Good suggestion. Im trying to keep things minimalistic though. During colder temps its not really worth the rick of hanging over the side of the boat though so I may grab one.


----------



## Buck from Florida (Oct 17, 2016)

Nice..interesting choice of color for your camo


----------



## Everydaylimits (Jul 7, 2020)

Buck from Florida said:


> Nice..interesting choice of color for your camo


I was waiting for someone to comment about this.


----------



## BaldwinHunter (Oct 4, 2016)

PSA . A craft under power may be used to retrieve dead or crippled birds; however, crippled birds may not be shot from such craft while under power or until forward progress has ceased. A loaded gun shall not be transported in an automobile, aircraft, motorboat or sailboat,


----------



## Everydaylimits (Jul 7, 2020)

BaldwinHunter said:


> PSA . A craft under power may be used to retrieve dead or crippled birds; however, crippled birds may not be shot from such craft while under power or until forward progress has ceased. A loaded gun shall not be transported in an automobile, aircraft, motorboat or sailboat,


That is correct. I will state this in the next video but that is why I said wait until the boat stops forward movement before I finished off the crippled. Also loaded one round in the gun at that time.


----------



## craigrh13 (Oct 24, 2011)

No. Just no.


----------



## duckbuster2 (Aug 14, 2008)

craigrh13 said:


> No. Just no.


NO WHAT?


----------



## craigrh13 (Oct 24, 2011)

duckbuster2 said:


> NO WHAT?


The entire video. Everything about it. Newbies should not be worried about making videos and getting subscribers.Learn how to call and learn how to hunt first.


----------



## MIfishslayer91 (Dec 24, 2013)

craigrh13 said:


> The entire video. Everything about it. Newbies should not be worried about making videos and getting subscribers.Learn how to call and learn how to hunt first.

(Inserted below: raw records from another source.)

/-- At a tick in Run with no descriptor in flight and no change of a tile set pending, the ledger of every enabled set becomes C
less its debt, and C where the set was enabled since the last tick. At every tick outside Nap and Night, whatever is in flight
or pending, no ledger exceeds C, so no unused balance is carried over. -/
def Obligations.LedgersAtATick : Prop :=  (∀ s : State, s.tickDue = true → s.power.sleep = .run → s.power.fresh = false → s.sorter.flights = [] →
    s.sorter.changes = [] → s.sorter.written = [] →
    Goes .collectionTick s fun t => ∀ n,
      (t.tset n).mask = (s.tset n).mask ∧ (t.tset n).en = (s.tset n).en ∧
        (t.tset n).balance =
          if (s.tset n).en then (s.capacity : Int) + (if (s.tset n).live then min 0 (s.tset n).balance else 0) else (s.tset n).balance) ∧
  (∀ s : State, s.tickDue = true → s.power.sleep ≠ .nap → s.power.sleep ≠ .night →
    Goes .collectionTick s fun t => ∀ n, (t.tset n).en = true → (t.tset n).balance ≤ s.capacity)

/-- A write of LB_TAIL of a queue that is not enabled or is being closed is ignored and sets LBDEAD. A write of LB_TAIL sets TAIL
where it leaves at most 2^K descriptors; otherwise it stops the queue with 0x19 and forms a record with SEQ equal to NEXTSEQ. -/
def Obligations.Doorbells : Prop :=
  (∀ (s : State) (r : Requester) (q : Fin 16384) (v : W32), s.awake r = s → s.present r = true → s.answers 0x800000 = true →
    (s.pigeon q).en = false ∨ (s.pigeon q).closing = true →
    Goes (.doorbell r q v) s fun t => t.flag Reg.SORT_STAT.LBDEAD = true ∧ t = { s with flds := t.flds } ∧
      s.FieldsBut t [Reg.SORT_STAT.LBDEAD]) ∧
  (∀ (s : State) (r : Requester) (q : Fin 16384) (v : W32), s.awake r = s → s.present r = true → s.answers 0x800000 = true →
    (s.pigeon q).en = true → (s.pigeon q).closing = false →
    ((v.toNat + 2 ^ 32 - (s.pigeon q).head) % 2 ^ 32 ≤ 2 ^ (s.pigeon q).k →
      Goes (.doorbell r q v) s fun t =>
        t.pigeon q = { s.pigeon q with tail := v.toNat, readyTime := (t.pigeon q).readyTime } ∧
        (∀ p, p ≠ q.val → t.pigeon p = s.pigeon p) ∧
        t = { s with sorter := { s.sorter with pigeons := t.sorter.pigeons } }) ∧
    (2 ^ (s.pigeon q).k < (v.toNat + 2 ^ 32 - (s.pigeon q).head) % 2 ^ 32 → s.power.sleep = .run →
      Goes (.doorbell r q v) s fun t =>
        (t.pigeon q).error = true ∧ (t.pigeon q).lastStat = 0x19 ∧ (t.pigeon q).tail = (s.pigeon q).tail ∧
        (t.pigeon q).head = (s.pigeon q).head ∧ t.flag Reg.SORT_STAT.QSTOPPED = true ∧ (t.source 71).pend = true ∧
        ∃ c, (t.ring (s.pigeon q).cring).waiting = (s.ring (s.pigeon q).cring).waiting ++ [c] ∧ c.queue = q.val ∧
          c.status = 0x19 ∧ c.seq = (s.pigeon q).nextSeq ∧ c.counted = false))

/-- The sorter selects a ready queue, and none that it could select stands before it in the order of R87. Selection starts the fetch
of the head of the selected queue. A head whose SEQ is not NEXTSEQ stops its queue with 0x16 and is not consumed. A head that
passes its checks is admitted where the ledger, the capacity and the slots of its set allow it, with ORDER set; a short ledger
defers its queue. Selection and the end of a fetch are commands of their own (Log 2). -/
def Obligations.SelectionAndAdmission : Prop :=
  (∀ (s : State) (q : Nat), s.selected = some q →
    s.ready q = true ∧ (s.pigeon q).slotWait = false ∧ (s.pigeon q).fetching = false ∧
      ∀ p ∈ s.sorter.pigeons.map (·.1), s.ready p = true → (s.pigeon p).slotWait = false → (s.pigeon p).fetching = false →
        (s.pigeon p).closing = false → s.stepDue p = false → keyLt (s.selectKey p) (s.selectKey q) = false) ∧
  ((∀ (s : State) (q : Nat), s.admitting = true → s.selected = some q →
    Goes .queueSelect s fun t => t.pigeon q = { s.pigeon q with fetching := true } ∧ (∀ p, p ≠ q → t.pigeon p = s.pigeon p) ∧
      t = { s with sorter := { s.sorter with pigeons := t.sorter.pigeons } }) ∧
  ∀ (s : State) (q : Fin 16384) (d : BitVec 512), (s.pigeon q).fetching = true → s.ready q = true → (s.pigeon q).closing = false →
    s.stepDue q = false → s.headHeld q = false → s.admitting = true → s.fetchHead q = (d, s) →
    (seqNumOf d ≠ (s.pigeon q).nextSeq →
      Goes (.descriptorFetchComplete q) s fun t => (t.pigeon q).head = (s.pigeon q).head ∧
        (t.pigeon q).nextSeq = (s.pigeon q).nextSeq ∧ (t.pigeon q).error = true ∧ (t.pigeon q).lastStat = 0x16 ∧
        ∃ c, (t.ring (s.pigeon q).cring).waiting = (s.ring (s.pigeon q).cring).waiting ++ [c] ∧ c.status = 0x16 ∧
          c.seq = (s.pigeon q).nextSeq) ∧
    (∀ j, seqNumOf d = (s.pigeon q).nextSeq → s.checkDesc q d = .pass j s → classOf (opOf d) = some .tile →
      s.dueDebits (tsetOf d) = s → budgetOf d ≤ s.capacity →
      ((s.tset (tsetOf d)).balance < budgetOf d →
        Goes (.descriptorFetchComplete q) s fun t => (t.pigeon q).defer = true ∧ (t.pigeon q).head = (s.pigeon q).head ∧
          (t.pigeon q).defRnd = s.round ∧ t.sorter.flights = s.sorter.flights ∧ t.sorter.tsets = s.sorter.tsets) ∧
      (0 < (s.tset (tsetOf d)).balance → (budgetOf d : Int) ≤ (s.tset (tsetOf d)).balance → Machine.orderOf d = true →
        ((s.setTiles (tsetOf d)).any fun t => decide (8 ≤ s.slotsUsed t)) = false →
        Goes (.descriptorFetchComplete q) s fun t =>
          (t.pigeon q).head = ((s.pigeon q).head + 1) % 2 ^ 32 ∧ (t.pigeon q).nextSeq = ((s.pigeon q).nextSeq + 1) % 2 ^ 32 ∧
          (t.pigeon q).inflight = (s.pigeon q).inflight + 1 ∧
          (t.tset (tsetOf d)).balance = (s.tset (tsetOf d)).balance - budgetOf d ∧
          (∀ n, n ≠ tsetOf d → t.tset n = s.tset n) ∧
          ∃ f, t.sorter.flights = s.sorter.flights ++ [f] ∧ f.queue = q.val ∧ f.seq = seqNumOf d ∧ f.desc = d ∧ f.tset = tsetOf d ∧
            f.parts.map (·.tile) = s.setTiles (tsetOf d))))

Dudes just trolling this site to get subscribers for his YouTube channel. Literally every single thread he’s made is pushing one of his new YouTube videos except one(but he made this video to follow up that thread anyway).


----------



## Everydaylimits (Jul 7, 2020)

MIfishslayer91 said:


> Dudes just trolling this site to get subscribers for his YouTube channel. Literally every single thread he’s made is pushing one of his new YouTube videos except one(but he made this video to follow up that thread anyway).


Nothing in the rules against sharing videos from hunts and that is not the definition of trolling. Reason I posted the video is to share my days hunt, maybe some people will learn some things and maybe I will learn some suggestions people have as well. If you dont want to subscribe or watch thats fine and your decision. There are plenty of other people that do.


----------



## BaldwinHunter (Oct 4, 2016)

Everydaylimits said:


> That is correct. I will state this in the next video but that is why I said wait until the boat stops forward movement before I finished off the crippled. Also loaded one round in the gun at that time.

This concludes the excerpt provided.